Money & Company

Why investors worship Old King Coal

Times staff writer Edward Silver filed this report on the burgeoning bull market in the coal sector:

Coal producers are riding high for an industry that a growing throng of Americans wish would just go away.

Year to date, shares of Arch Coal Inc. are up 41%. The biggie of the industry, Peabody Energy Corp., has waxed 24% -- and 94% from its August trough. A broader measure of the sector's stocks, the Market Vectors Coal exchange-traded fund, has advanced 26% since its January launch.

Coalmine All this bullishness is based on the dark rock’s own surge in value. Benchmark prices for some grades of electricity-generating steam coal are more than $100 for a metric ton, double September’s price. Metallurgical coal, the type used in steel making, has tripled in some contracts.

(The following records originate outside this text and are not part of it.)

theorem numberAt_tail {h t : List Byte} {i k n : Nat} (hk : i = h.length + k) : numberAt (h ++ t) i n = numberAt t k n := by
  unfold numberAt
  rw [hk, List.drop_append, List.drop_eq_nil_of_le (by omega), List.nil_append]
  congr 2
  congr 1
  omega

/-- The head of a blob of BASE with one RAM bank, up to its RAM contents (R136). -/
def blobHead : List Byte :=
  [1, 0, 4, 0, 5, 0, 0, 0, 9, 0, 0, 0, 0, 0, 0, 0, 3, 0, 0, 0, 0, 0, 0, 0, 0, 0, 0, 0x84, 0, 0x0C, 0, 0x0C, 0, 0x40, 0, 0]

/-- The whole blob: 16384 bytes of RAM, no DOCK, a CPU part of one byte. -/
def blob16 : List Byte := blobHead ++ (List.replicate 16384 0x55 ++ [0, 0, 0, 0, 1, 0, 0, 0, 0xAB])

theorem test_wit_blobFits : BlobFits (Config.base 1 8 4) blob16 := by
  have hl : blob16.length = 16429 := by
    unfold blob16
    rw [List.length_append, List.length_append, List.length_replicate]
    rfl
  have hh : ∀ i n, i + n ≤ 36 → numberAt blob16 i n = numberAt blobHead i n := fun i n h => numberAt_head h
  have ht : ∀ k n, numberAt blob16 (36 + (16384 + k)) n = numberAt [0, 0, 0, 0, 1, 0, 0, 0, 0xAB] k n := fun k n => by
    exact (numberAt_tail (h := blobHead) (k := 16384 + k) rfl).trans
      (numberAt_tail (k := k) (by rw [List.length_replicate]))
  have hc : numberAt blob16 16424 4 = 1 := (ht 4 4).trans (by decide)
  have hd : numberAt blob16 16420 4 = 0 := (ht 0 4).trans (by decide)
  have hslots : ∀ i, i < 4 → SavedEntryOk (Config.base 1 8 4) (numberAt blob16 (24 + 2 * i) 2) := by
    intro i hi
    rw [hh _ _ (by omega)]
    unfold SavedEntryOk
    interval_cases i <;> decide
  refine ⟨?_, ?_, ?_, ?_, ?_, ?_, ?_, ?_, ?_, ?_, ?_, ?_, hslots, ?_, hd, ?_⟩
  · rw [hl]; decide
  · rw [hh _ _ (by omega)]; decide
  · rw [hh _ _ (by omega)]; decide
  · rw [hh _ _ (by omega)]; decide
  · rw [hh _ _ (by omega)]; decide
  · rw [hh _ _ (by omega)]; decide
  · rw [hh _ _ (by omega)]; decide
  · rw [hh _ _ (by omega)]; decide
  · rw [hh _ _ (by omega)]; decide
  · rw [hh _ _ (by omega)]; decide
  · intro _; rw [hh _ _ (by omega)]; decide
  · intro _; rw [hh _ _ (by omega), hh _ _ (by omega)]; decide
  · exact (hh 32 4 (by omega)).trans (by decide)
  · rw [hl, show 32 + 2 * (Config.base 1 8 4).slotCount + (Config.base 1 8 4).ramBanks * (Config.base 1 8 4).slotSize = 16424
      from rfl, hc]
    rfl

/-- A BASE instance with one RAM bank and that blob beside it. -/
def restoreS (r1 r2 : CpuReply) : State :=
  { State.powerOn (Config.base 1 8 4) with payload := .blob blob16, cpuIn := [.ret r1, .ret r2] }

theorem test_wit_restore :
    (restoreS (yes 0) (yes 0)).Ready ∧ (restoreS (yes 0) (yes 0)).payload = .blob blob16 ∧
    BlobFits (restoreS (yes 0) (yes 0)).cfg blob16 ∧
    (restoreS (yes 0) (yes 0)).cpuIn = .ret (yes 0) :: .ret (yes 0) :: [] ∧ (yes 0).accepted = true :=
  ⟨⟨rfl, by simp [restoreS, State.powerOn]; decide⟩, rfl, test_wit_blobFits, rfl, rfl⟩

theorem test_wit_restoreMismatch :
    (¬ BlobFits baseS.cfg [] ∧ ({ baseS with payload := .blob [] } : State).Ready) ∧
    BlobFits (restoreS (no 0) (no 0)).cfg blob16 ∧ (restoreS (no 0) (no 0)).cpuIn = .ret (no 0) :: .ret (no 0) :: [] ∧
    (no 0).accepted = false := ⟨⟨fun h => absurd h.1 (by decide), by decide⟩, test_wit_blobFits, rfl, rfl⟩

/-- SaveRestore: SAVE and RESTORE on the same record. -/
theorem test_wit_saveRestore :
    let s : State := { fedS 0 with cpuIn := [.ret (yes 0)] }
    let t := nextOf (exec .save s) baseS
    let u := { baseS with tsc := 77, payload := .blob t.blob, cpuIn := [.ret (yes 0), .ret (yes 0)] }
    Inv s ∧ s.Ready ∧ s.cpuIn = .ret (yes 0) :: [] ∧ (yes 0).blob.length < 2 ^ 32 ∧ exec .save s = .next t ∧
    u.Ready ∧ u.cfg = s.cfg ∧ u.payload = .blob t.blob ∧ u.cpuIn = .ret (yes 0) :: .ret (yes 0) :: [] ∧
    (yes 0).accepted = true :=
  ⟨{ test_wit_inv 0 with }, by decide, rfl, by decide, rfl, ⟨rfl, by simp [baseS, State.powerOn]; decide⟩, rfl, rfl, rfl, rfl⟩

/-- SwapState and SwapRam: the tag of the record's variant, and a tag that is no variant. -/
theorem test_wit_swap :
    let s : State := { baseS with payload := .cfg (Config.paged 8 4) }
    (s.Ready ∧ s.cfg.valid = true ∧ s.payload = .cfg (Config.paged 8 4) ∧ (Config.paged 8 4).valid = true ∧
      (1 : BitVec 8) = (match (Config.paged 8 4).variant with | .base => 0 | .paged => 1 | .scld => 2)) ∧
    (3 : BitVec 8) ≠ (match (Config.paged 8 4).variant with | .base => 0 | .paged => 1 | .scld => 2) ∧
    ({ baseS with payload := .cfg (Config.paged 4097 4) } : State).Ready ∧ (Config.paged 4097 4).valid = false := by decide

theorem test_wit_swapRam :
    let s : State := { baseS with payload := .cfg (Config.paged 8 4) }
    exec (.swapVariant 1) s = .next (nextOf (exec (.swapVariant 1) s) baseS) ∧
    (slotEntry s.slots (0x8000 / s.cfg.slotSize)).kind = .ram ∧
    (slotEntry (nextOf (exec (.swapVariant 1) s) baseS).slots (0x8000 / 16384)).kind = .ram := ⟨rfl, by decide, by decide⟩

Oil attracts the anger and the ink, but coal, mined here in the U.S., has joined the club of rudimentary resources blessed by the energy crisis.

What we are paying up for is the dirtiest fossil fuel in the ground, infamous for wielding a heavy hand in the planet’s warming. In Beijing they wear surgical masks to ward off the soot from coal-fired plants, which drifts across the Pacific to further foul the air over Los Angeles. That’s not all. Black lung disease, mercury and sulfur emissions and the ravaging of Appalachian mountaintops are part of the legacy that keeps our lights on.

Coal provides about half the electricity in the United States, though not in California, where natural gas, another fossil fuel, claims a larger share. Nuclear power contributes 20% of the U.S. power total. Hydroelectric has a small role, while solar and wind -- sorry, environmentalists -- thus far account for less than 1% of the total. These wannabes are doing everything they can, including stalking the halls of Congress, to outmaneuver the out-of-favor incumbent.

Coal’s edge, though, is that it’s still the low bidder when it comes to costs, despite the recent run-up in prices. Also, everything needed to radiate coal-fired power all over the map already is in place, not only the generating stations but storage, transit and integration with the grid. On both accounts, solar and wind have plenty of work to do.

Naturally, few Americans want to see a coal plant built in their backyard. In many cases, politicians want them far away too. Kansas Gov. Kathleen Sebelius, a Democrat, made news when she vetoed two power plants to spare her state 11 million tons of additional carbon dioxide emissions annually. Calls for legislation to bill emitters for their carbon-burning privileges are gaining traction. Even Sen. John McCain of Arizona, the presumed Republican presidential nominee, is on board. Likewise, interest is rising in hoped-for technological fixes, including a complex blueprint known as carbon capture and sequestration.

With so much resistance, coal plant construction has ebbed in the U.S. Be prepared for brownouts.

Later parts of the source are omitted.